** Opening Source data block **
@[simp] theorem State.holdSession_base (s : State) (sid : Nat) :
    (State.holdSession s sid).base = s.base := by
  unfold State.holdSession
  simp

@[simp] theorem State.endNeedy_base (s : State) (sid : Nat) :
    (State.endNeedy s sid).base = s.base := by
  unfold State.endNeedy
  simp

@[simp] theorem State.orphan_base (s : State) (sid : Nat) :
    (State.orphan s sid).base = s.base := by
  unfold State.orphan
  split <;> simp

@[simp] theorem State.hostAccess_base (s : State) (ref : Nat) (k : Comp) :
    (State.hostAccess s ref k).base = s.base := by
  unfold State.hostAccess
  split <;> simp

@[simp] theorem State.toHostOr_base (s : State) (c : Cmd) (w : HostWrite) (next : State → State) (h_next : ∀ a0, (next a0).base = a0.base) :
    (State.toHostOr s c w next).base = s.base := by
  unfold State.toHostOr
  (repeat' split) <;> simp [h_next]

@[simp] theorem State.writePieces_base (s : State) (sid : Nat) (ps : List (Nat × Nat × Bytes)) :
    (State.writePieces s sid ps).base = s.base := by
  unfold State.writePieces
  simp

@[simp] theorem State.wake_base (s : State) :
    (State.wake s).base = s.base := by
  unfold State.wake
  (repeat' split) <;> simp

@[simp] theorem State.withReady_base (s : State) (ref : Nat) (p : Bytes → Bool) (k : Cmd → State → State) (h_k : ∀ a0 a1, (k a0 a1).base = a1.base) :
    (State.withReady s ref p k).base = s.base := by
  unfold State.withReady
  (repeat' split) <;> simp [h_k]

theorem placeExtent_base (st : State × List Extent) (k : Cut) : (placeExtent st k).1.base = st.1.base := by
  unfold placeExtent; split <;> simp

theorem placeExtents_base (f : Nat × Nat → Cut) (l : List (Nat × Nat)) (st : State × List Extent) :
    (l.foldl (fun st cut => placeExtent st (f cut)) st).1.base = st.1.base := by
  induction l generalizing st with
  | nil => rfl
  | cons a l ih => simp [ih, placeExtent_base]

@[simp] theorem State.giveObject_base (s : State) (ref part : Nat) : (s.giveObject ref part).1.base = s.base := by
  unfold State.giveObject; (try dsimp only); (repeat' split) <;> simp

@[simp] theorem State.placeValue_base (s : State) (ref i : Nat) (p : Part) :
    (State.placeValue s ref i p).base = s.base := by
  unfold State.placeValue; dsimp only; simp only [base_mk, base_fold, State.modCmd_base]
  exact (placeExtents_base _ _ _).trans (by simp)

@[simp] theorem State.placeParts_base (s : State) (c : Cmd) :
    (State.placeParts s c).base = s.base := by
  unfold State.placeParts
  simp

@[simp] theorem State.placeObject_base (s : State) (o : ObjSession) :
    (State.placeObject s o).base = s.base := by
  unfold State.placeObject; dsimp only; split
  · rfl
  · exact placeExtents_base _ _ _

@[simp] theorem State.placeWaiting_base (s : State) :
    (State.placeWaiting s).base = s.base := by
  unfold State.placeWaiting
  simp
** Closing Source data block **
Extract each line of the listing above, copying it word for word.

Result for this exercise:
@[simp] theorem State.holdSession_base (s : State) (sid : Nat) :
    (State.holdSession s sid).base = s.base := by
  unfold State.holdSession
  simp

@[simp] theorem State.endNeedy_base (s : State) (sid : Nat) :
    (State.endNeedy s sid).base = s.base := by
  unfold State.endNeedy
  simp

@[simp] theorem State.orphan_base (s : State) (sid : Nat) :
    (State.orphan s sid).base = s.base := by
  unfold State.orphan
  split <;> simp

@[simp] theorem State.hostAccess_base (s : State) (ref : Nat) (k : Comp) :
    (State.hostAccess s ref k).base = s.base := by
  unfold State.hostAccess
  split <;> simp

@[simp] theorem State.toHostOr_base (s : State) (c : Cmd) (w : HostWrite) (next : State → State) (h_next : ∀ a0, (next a0).base = a0.base) :
    (State.toHostOr s c w next).base = s.base := by
  unfold State.toHostOr
  (repeat' split) <;> simp [h_next]

@[simp] theorem State.writePieces_base (s : State) (sid : Nat) (ps : List (Nat × Nat × Bytes)) :
    (State.writePieces s sid ps).base = s.base := by
  unfold State.writePieces
  simp

@[simp] theorem State.wake_base (s : State) :
    (State.wake s).base = s.base := by
  unfold State.wake
  (repeat' split) <;> simp

@[simp] theorem State.withReady_base (s : State) (ref : Nat) (p : Bytes → Bool) (k : Cmd → State → State) (h_k : ∀ a0 a1, (k a0 a1).base = a1.base) :
    (State.withReady s ref p k).base = s.base := by
  unfold State.withReady
  (repeat' split) <;> simp [h_k]

theorem placeExtent_base (st : State × List Extent) (k : Cut) : (placeExtent st k).1.base = st.1.base := by
  unfold placeExtent; split <;> simp

theorem placeExtents_base (f : Nat × Nat → Cut) (l : List (Nat × Nat)) (st : State × List Extent) :
    (l.foldl (fun st cut => placeExtent st (f cut)) st).1.base = st.1.base := by
  induction l generalizing st with
  | nil => rfl
  | cons a l ih => simp [ih, placeExtent_base]

@[simp] theorem State.giveObject_base (s : State) (ref part : Nat) : (s.giveObject ref part).1.base = s.base := by
  unfold State.giveObject; (try dsimp only); (repeat' split) <;> simp

@[simp] theorem State.placeValue_base (s : State) (ref i : Nat) (p : Part) :
    (State.placeValue s ref i p).base = s.base := by
  unfold State.placeValue; dsimp only; simp only [base_mk, base_fold, State.modCmd_base]
  exact (placeExtents_base _ _ _).trans (by simp)

@[simp] theorem State.placeParts_base (s : State) (c : Cmd) :
    (State.placeParts s c).base = s.base := by
  unfold State.placeParts
  simp

@[simp] theorem State.placeObject_base (s : State) (o : ObjSession) :
    (State.placeObject s o).base = s.base := by
  unfold State.placeObject; dsimp only; split
  · rfl
  · exact placeExtents_base _ _ _

@[simp] theorem State.placeWaiting_base (s : State) :
    (State.placeWaiting s).base = s.base := by
  unfold State.placeWaiting
  simp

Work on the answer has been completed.